-- ==== Sys2Proof/Laws/State.lean ====
section
/-! SUPPORT. The named updates of the state: each field that an update does not write stands, and a read gives what was written. -/

namespace Sys2Proof.Machine

/-! ### setReg -/

@[simp] theorem State.setReg_variant (s : State) (a : Nat) (w : Word) : (s.setReg a w).variant = s.variant := rfl
@[simp] theorem State.setReg_now (s : State) (a : Nat) (w : Word) : (s.setReg a w).now = s.now := rfl
@[simp] theorem State.setReg_taiOff (s : State) (a : Nat) (w : Word) : (s.setReg a w).taiOff = s.taiOff := rfl
@[simp] theorem State.setReg_taiFrac (s : State) (a : Nat) (w : Word) : (s.setReg a w).taiFrac = s.taiFrac := rfl
@[simp] theorem State.setReg_free (s : State) (a : Nat) (w : Word) : (s.setReg a w).free = s.free := rfl
@[simp] theorem State.setReg_readOut (s : State) (a : Nat) (w : Word) : (s.setReg a w).readOut = s.readOut := rfl
@[simp] theorem State.setReg_lead (s : State) (a : Nat) (w : Word) : (s.setReg a w).lead = s.lead := rfl
@[simp] theorem State.setReg_ends (s : State) (a : Nat) (w : Word) : (s.setReg a w).ends = s.ends := rfl
@[simp] theorem State.setReg_spi (s : State) (a : Nat) (w : Word) : (s.setReg a w).spi = s.spi := rfl
@[simp] theorem State.setReg_pcieFns (s : State) (a : Nat) (w : Word) : (s.setReg a w).pcieFns = s.pcieFns := rfl
@[simp] theorem State.setReg_jobs (s : State) (a : Nat) (w : Word) : (s.setReg a w).jobs = s.jobs := rfl
@[simp] theorem State.setReg_lastJob (s : State) (a : Nat) (w : Word) : (s.setReg a w).lastJob = s.lastJob := rfl
@[simp] theorem State.setReg_kerns (s : State) (a : Nat) (w : Word) : (s.setReg a w).kerns = s.kerns := rfl
@[simp] theorem State.setReg_irqs (s : State) (a : Nat) (w : Word) : (s.setReg a w).irqs = s.irqs := rfl
@[simp] theorem State.setReg_hooksDown (s : State) (a : Nat) (w : Word) : (s.setReg a w).hooksDown = s.hooksDown := rfl
@[simp] theorem State.setReg_ports (s : State) (a : Nat) (w : Word) : (s.setReg a w).ports = s.ports := rfl
@[simp] theorem State.setReg_gaugeWaits (s : State) (a : Nat) (w : Word) : (s.setReg a w).gaugeWaits = s.gaugeWaits := rfl
@[simp] theorem State.setReg_ctxs (s : State) (a : Nat) (w : Word) : (s.setReg a w).ctxs = s.ctxs := rfl
@[simp] theorem State.setReg_routeCtxs (s : State) (a : Nat) (w : Word) : (s.setReg a w).routeCtxs = s.routeCtxs := rfl
@[simp] theorem State.setReg_flights (s : State) (a : Nat) (w : Word) : (s.setReg a w).flights = s.flights := rfl
@[simp] theorem State.setReg_localRx (s : State) (a : Nat) (w : Word) : (s.setReg a w).localRx = s.localRx := rfl
@[simp] theorem State.setReg_outbox (s : State) (a : Nat) (w : Word) : (s.setReg a w).outbox = s.outbox := rfl
@[simp] theorem State.setReg_dins (s : State) (a : Nat) (w : Word) : (s.setReg a w).dins = s.dins := rfl
@[simp] theorem State.setReg_douts (s : State) (a : Nat) (w : Word) : (s.setReg a w).douts = s.douts := rfl
@[simp] theorem State.setReg_bridges (s : State) (a : Nat) (w : Word) : (s.setReg a w).bridges = s.bridges := rfl
@[simp] theorem State.setReg_hubs (s : State) (a : Nat) (w : Word) : (s.setReg a w).hubs = s.hubs := rfl
@[simp] theorem State.setReg_nets (s : State) (a : Nat) (w : Word) : (s.setReg a w).nets = s.nets := rfl
@[simp] theorem State.setReg_maps (s : State) (a : Nat) (w : Word) : (s.setReg a w).maps = s.maps := rfl
@[simp] theorem State.setReg_tb (s : State) (a : Nat) (w : Word) : (s.setReg a w).tb = s.tb := rfl
@[simp] theorem State.setReg_path (s : State) (a : Nat) (w : Word) : (s.setReg a w).path = s.path := rfl
@[simp] theorem State.setReg_hooks (s : State) (a : Nat) (w : Word) : (s.setReg a w).hooks = s.hooks := rfl
@[simp] theorem State.setReg_keys (s : State) (a : Nat) (w : Word) : (s.setReg a w).keys = s.keys := rfl
@[simp] theorem State.setReg_images (s : State) (a : Nat) (w : Word) : (s.setReg a w).images = s.images := rfl
@[simp] theorem State.setReg_part (s : State) (a : Nat) (w : Word) : (s.setReg a w).part = s.part := rfl
@[simp] theorem State.setReg_tap (s : State) (a : Nat) (w : Word) : (s.setReg a w).tap = s.tap := rfl
@[simp] theorem State.setReg_pending (s : State) (a : Nat) (w : Word) : (s.setReg a w).pending = s.pending := rfl
@[simp] theorem State.setReg_hasKernel (s : State) (a : Nat) (w : Word) (c : Nat) : (s.setReg a w).hasKernel c = s.hasKernel c := rfl
@[simp] theorem State.setReg_hasPort (s : State) (a : Nat) (w : Word) (c d : Nat) : (s.setReg a w).hasPort c d = s.hasPort c d := rfl
@[simp] theorem State.setReg_port (s : State) (a : Nat) (w : Word) (c d : Nat) : (s.setReg a w).port c d = s.port c d := rfl
@[simp] theorem State.setReg_ctxAt (s : State) (a : Nat) (w : Word) (c t d : Nat) : (s.setReg a w).ctxAt c t d = s.ctxAt c t d := rfl
@[simp] theorem State.setReg_ep (s : State) (a : Nat) (w : Word) (c : Via) : (s.setReg a w).ep c = s.ep c := rfl
@[simp] theorem State.setReg_kern (s : State) (a : Nat) (w : Word) (c : Nat) : (s.setReg a w).kern c = s.kern c := rfl
@[simp] theorem State.setReg_hook (s : State) (a : Nat) (w : Word) (c : Nat) : (s.setReg a w).hook c = s.hook c := rfl

/-! ### setRf -/

@[simp] theorem State.setRf_variant (s : State) (a lo n v : Nat) : (s.setRf a lo n v).variant = s.variant := rfl
@[simp] theorem State.setRf_now (s : State) (a lo n v : Nat) : (s.setRf a lo n v).now = s.now := rfl
@[simp] theorem State.setRf_taiOff (s : State) (a lo n v : Nat) : (s.setRf a lo n v).taiOff = s.taiOff := rfl
@[simp] theorem State.setRf_taiFrac (s : State) (a lo n v : Nat) : (s.setRf a lo n v).taiFrac = s.taiFrac := rfl
@[simp] theorem State.setRf_free (s : State) (a lo n v : Nat) : (s.setRf a lo n v).free = s.free := rfl
@[simp] theorem State.setRf_readOut (s : State) (a lo n v : Nat) : (s.setRf a lo n v).readOut = s.readOut := rfl
@[simp] theorem State.setRf_lead (s : State) (a lo n v : Nat) : (s.setRf a lo n v).lead = s.lead := rfl
@[simp] theorem State.setRf_ends (s : State) (a lo n v : Nat) : (s.setRf a lo n v).ends = s.ends := rfl
@[simp] theorem State.setRf_spi (s : State) (a lo n v : Nat) : (s.setRf a lo n v).spi = s.spi := rfl
@[simp] theorem State.setRf_pcieFns (s : State) (a lo n v : Nat) : (s.setRf a lo n v).pcieFns = s.pcieFns := rfl
@[simp] theorem State.setRf_jobs (s : State) (a lo n v : Nat) : (s.setRf a lo n v).jobs = s.jobs := rfl
@[simp] theorem State.setRf_lastJob (s : State) (a lo n v : Nat) : (s.setRf a lo n v).lastJob = s.lastJob := rfl
@[simp] theorem State.setRf_kerns (s : State) (a lo n v : Nat) : (s.setRf a lo n v).kerns = s.kerns := rfl
@[simp] theorem State.setRf_irqs (s : State) (a lo n v : Nat) : (s.setRf a lo n v).irqs = s.irqs := rfl
@[simp] theorem State.setRf_hooksDown (s : State) (a lo n v : Nat) : (s.setRf a lo n v).hooksDown = s.hooksDown := rfl
@[simp] theorem State.setRf_ports (s : State) (a lo n v : Nat) : (s.setRf a lo n v).ports = s.ports := rfl
@[simp] theorem State.setRf_gaugeWaits (s : State) (a lo n v : Nat) : (s.setRf a lo n v).gaugeWaits = s.gaugeWaits := rfl
@[simp] theorem State.setRf_ctxs (s : State) (a lo n v : Nat) : (s.setRf a lo n v).ctxs = s.ctxs := rfl
@[simp] theorem State.setRf_routeCtxs (s : State) (a lo n v : Nat) : (s.setRf a lo n v).routeCtxs = s.routeCtxs := rfl
@[simp] theorem State.setRf_flights (s : State) (a lo n v : Nat) : (s.setRf a lo n v).flights = s.flights := rfl
@[simp] theorem State.setRf_localRx (s : State) (a lo n v : Nat) : (s.setRf a lo n v).localRx = s.localRx := rfl
@[simp] theorem State.setRf_outbox (s : State) (a lo n v : Nat) : (s.setRf a lo n v).outbox = s.outbox := rfl
@[simp] theorem State.setRf_dins (s : State) (a lo n v : Nat) : (s.setRf a lo n v).dins = s.dins := rfl
@[simp] theorem State.setRf_douts (s : State) (a lo n v : Nat) : (s.setRf a lo n v).douts = s.douts := rfl
@[simp] theorem State.setRf_bridges (s : State) (a lo n v : Nat) : (s.setRf a lo n v).bridges = s.bridges := rfl
@[simp] theorem State.setRf_hubs (s : State) (a lo n v : Nat) : (s.setRf a lo n v).hubs = s.hubs := rfl
@[simp] theorem State.setRf_nets (s : State) (a lo n v : Nat) : (s.setRf a lo n v).nets = s.nets := rfl
@[simp] theorem State.setRf_maps (s : State) (a lo n v : Nat) : (s.setRf a lo n v).maps = s.maps := rfl
@[simp] theorem State.setRf_tb (s : State) (a lo n v : Nat) : (s.setRf a lo n v).tb = s.tb := rfl
@[simp] theorem State.setRf_path (s : State) (a lo n v : Nat) : (s.setRf a lo n v).path = s.path := rfl
@[simp] theorem State.setRf_hooks (s : State) (a lo n v : Nat) : (s.setRf a lo n v).hooks = s.hooks := rfl
@[simp] theorem State.setRf_keys (s : State) (a lo n v : Nat) : (s.setRf a lo n v).keys = s.keys := rfl
@[simp] theorem State.setRf_images (s : State) (a lo n v : Nat) : (s.setRf a lo n v).images = s.images := rfl
@[simp] theorem State.setRf_part (s : State) (a lo n v : Nat) : (s.setRf a lo n v).part = s.part := rfl
@[simp] theorem State.setRf_tap (s : State) (a lo n v : Nat) : (s.setRf a lo n v).tap = s.tap := rfl
@[simp] theorem State.setRf_pending (s : State) (a lo n v : Nat) : (s.setRf a lo n v).pending = s.pending := rfl
@[simp] theorem State.setRf_hasKernel (s : State) (a lo n v : Nat) (c : Nat) : (s.setRf a lo n v).hasKernel c = s.hasKernel c := rfl
@[simp] theorem State.setRf_hasPort (s : State) (a lo n v : Nat) (c d : Nat) : (s.setRf a lo n v).hasPort c d = s.hasPort c d := rfl
@[simp] theorem State.setRf_port (s : State) (a lo n v : Nat) (c d : Nat) : (s.setRf a lo n v).port c d = s.port c d := rfl
@[simp] theorem State.setRf_ctxAt (s : State) (a lo n v : Nat) (c t d : Nat) : (s.setRf a lo n v).ctxAt c t d = s.ctxAt c t d := rfl
@[simp] theorem State.setRf_ep (s : State) (a lo n v : Nat) (c : Via) : (s.setRf a lo n v).ep c = s.ep c := rfl
@[simp] theorem State.setRf_kern (s : State) (a lo n v : Nat) (c : Nat) : (s.setRf a lo n v).kern c = s.kern c := rfl
@[simp] theorem State.setRf_hook (s : State) (a lo n v : Nat) (c : Nat) : (s.setRf a lo n v).hook c = s.hook c := rfl

/-! ### setRb -/

@[simp] theorem State.setRb_variant (s : State) (a i : Nat) (b : Bool) : (s.setRb a i b).variant = s.variant := rfl
@[simp] theorem State.setRb_now (s : State) (a i : Nat) (b : Bool) : (s.setRb a i b).now = s.now := rfl
@[simp] theorem State.setRb_taiOff (s : State) (a i : Nat) (b : Bool) : (s.setRb a i b).taiOff = s.taiOff := rfl
@[simp] theorem State.setRb_taiFrac (s : State) (a i : Nat) (b : Bool) : (s.setRb a i b).taiFrac = s.taiFrac := rfl
@[simp] theorem State.setRb_free (s : State) (a i : Nat) (b : Bool) : (s.setRb a i b).free = s.free := rfl
@[simp] theorem State.setRb_readOut (s : State) (a i : Nat) (b : Bool) : (s.setRb a i b).readOut = s.readOut := rfl
@[simp] theorem State.setRb_lead (s : State) (a i : Nat) (b : Bool) : (s.setRb a i b).lead = s.lead := rfl
@[simp] theorem State.setRb_ends (s : State) (a i : Nat) (b : Bool) : (s.setRb a i b).ends = s.ends := rfl
@[simp] theorem State.setRb_spi (s : State) (a i : Nat) (b : Bool) : (s.setRb a i b).spi = s.spi := rfl
@[simp] theorem State.setRb_pcieFns (s : State) (a i : Nat) (b : Bool) : (s.setRb a i b).pcieFns = s.pcieFns := rfl
@[simp] theorem State.setRb_jobs (s : State) (a i : Nat) (b : Bool) : (s.setRb a i b).jobs = s.jobs := rfl
@[simp] theorem State.setRb_lastJob (s : State) (a i : Nat) (b : Bool) : (s.setRb a i b).lastJob = s.lastJob := rfl
@[simp] theorem State.setRb_kerns (s : State) (a i : Nat) (b : Bool) : (s.setRb a i b).kerns = s.kerns := rfl
@[simp] theorem State.setRb_irqs (s : State) (a i : Nat) (b : Bool) : (s.setRb a i b).irqs = s.irqs := rfl
@[simp] theorem State.setRb_hooksDown (s : State) (a i : Nat) (b : Bool) : (s.setRb a i b).hooksDown = s.hooksDown := rfl
@[simp] theorem State.setRb_ports (s : State) (a i : Nat) (b : Bool) : (s.setRb a i b).ports = s.ports := rfl
@[simp] theorem State.setRb_gaugeWaits (s : State) (a i : Nat) (b : Bool) : (s.setRb a i b).gaugeWaits = s.gaugeWaits := rfl
@[simp] theorem State.setRb_ctxs (s : State) (a i : Nat) (b : Bool) : (s.setRb a i b).ctxs = s.ctxs := rfl
@[simp] theorem State.setRb_routeCtxs (s : State) (a i : Nat) (b : Bool) : (s.setRb a i b).routeCtxs = s.routeCtxs := rfl
@[simp] theorem State.setRb_flights (s : State) (a i : Nat) (b : Bool) : (s.setRb a i b).flights = s.flights := rfl
@[simp] theorem State.setRb_localRx (s : State) (a i : Nat) (b : Bool) : (s.setRb a i b).localRx = s.localRx := rfl
@[simp] theorem State.setRb_outbox (s : State) (a i : Nat) (b : Bool) : (s.setRb a i b).outbox = s.outbox := rfl
@[simp] theorem State.setRb_dins (s : State) (a i : Nat) (b : Bool) : (s.setRb a i b).dins = s.dins := rfl
@[simp] theorem State.setRb_douts (s : State) (a i : Nat) (b : Bool) : (s.setRb a i b).douts = s.douts := rfl
@[simp] theorem State.setRb_bridges (s : State) (a i : Nat) (b : Bool) : (s.setRb a i b).bridges = s.bridges := rfl
@[simp] theorem State.setRb_hubs (s : State) (a i : Nat) (b : Bool) : (s.setRb a i b).hubs = s.hubs := rfl
@[simp] theorem State.setRb_nets (s : State) (a i : Nat) (b : Bool) : (s.setRb a i b).nets = s.nets := rfl
@[simp] theorem State.setRb_maps (s : State) (a i : Nat) (b : Bool) : (s.setRb a i b).maps = s.maps := rfl
@[simp] theorem State.setRb_tb (s : State) (a i : Nat) (b : Bool) : (s.setRb a i b).tb = s.tb := rfl
@[simp] theorem State.setRb_path (s : State) (a i : Nat) (b : Bool) : (s.setRb a i b).path = s.path := rfl
@[simp] theorem State.setRb_hooks (s : State) (a i : Nat) (b : Bool) : (s.setRb a i b).hooks = s.hooks := rfl
@[simp] theorem State.setRb_keys (s : State) (a i : Nat) (b : Bool) : (s.setRb a i b).keys = s.keys := rfl
@[simp] theorem State.setRb_images (s : State) (a i : Nat) (b : Bool) : (s.setRb a i b).images = s.images := rfl
@[simp] theorem State.setRb_part (s : State) (a i : Nat) (b : Bool) : (s.setRb a i b).part = s.part := rfl
@[simp] theorem State.setRb_tap (s : State) (a i : Nat) (b : Bool) : (s.setRb a i b).tap = s.tap := rfl
@[simp] theorem State.setRb_pending (s : State) (a i : Nat) (b : Bool) : (s.setRb a i b).pending = s.pending := rfl
@[simp] theorem State.setRb_hasKernel (s : State) (a i : Nat) (b : Bool) (c : Nat) : (s.setRb a i b).hasKernel c = s.hasKernel c := rfl
@[simp] theorem State.setRb_hasPort (s : State) (a i : Nat) (b : Bool) (c d : Nat) : (s.setRb a i b).hasPort c d = s.hasPort c d := rfl
@[simp] theorem State.setRb_port (s : State) (a i : Nat) (b : Bool) (c d : Nat) : (s.setRb a i b).port c d = s.port c d := rfl
@[simp] theorem State.setRb_ctxAt (s : State) (a i : Nat) (b : Bool) (c t d : Nat) : (s.setRb a i b).ctxAt c t d = s.ctxAt c t d := rfl
@[simp] theorem State.setRb_ep (s : State) (a i : Nat) (b : Bool) (c : Via) : (s.setRb a i b).ep c = s.ep c := rfl
@[simp] theorem State.setRb_kern (s : State) (a i : Nat) (b : Bool) (c : Nat) : (s.setRb a i b).kern c = s.kern c := rfl
@[simp] theorem State.setRb_hook (s : State) (a i : Nat) (b : Bool) (c : Nat) : (s.setRb a i b).hook c = s.hook c := rfl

_ _ _

§ Task goal: Which lines in the records above hold the string "keys"? Copy each of them.

§ Reply:
@[simp] theorem State.setReg_keys (s : State) (a : Nat) (w : Word) : (s.setReg a w).keys = s.keys := rfl
@[simp] theorem State.setRf_keys (s : State) (a lo n v : Nat) : (s.setRf a lo n v).keys = s.keys := rfl
@[simp] theorem State.setRb_keys (s : State) (a i : Nat) (b : Bool) : (s.setRb a i b).keys = s.keys := rfl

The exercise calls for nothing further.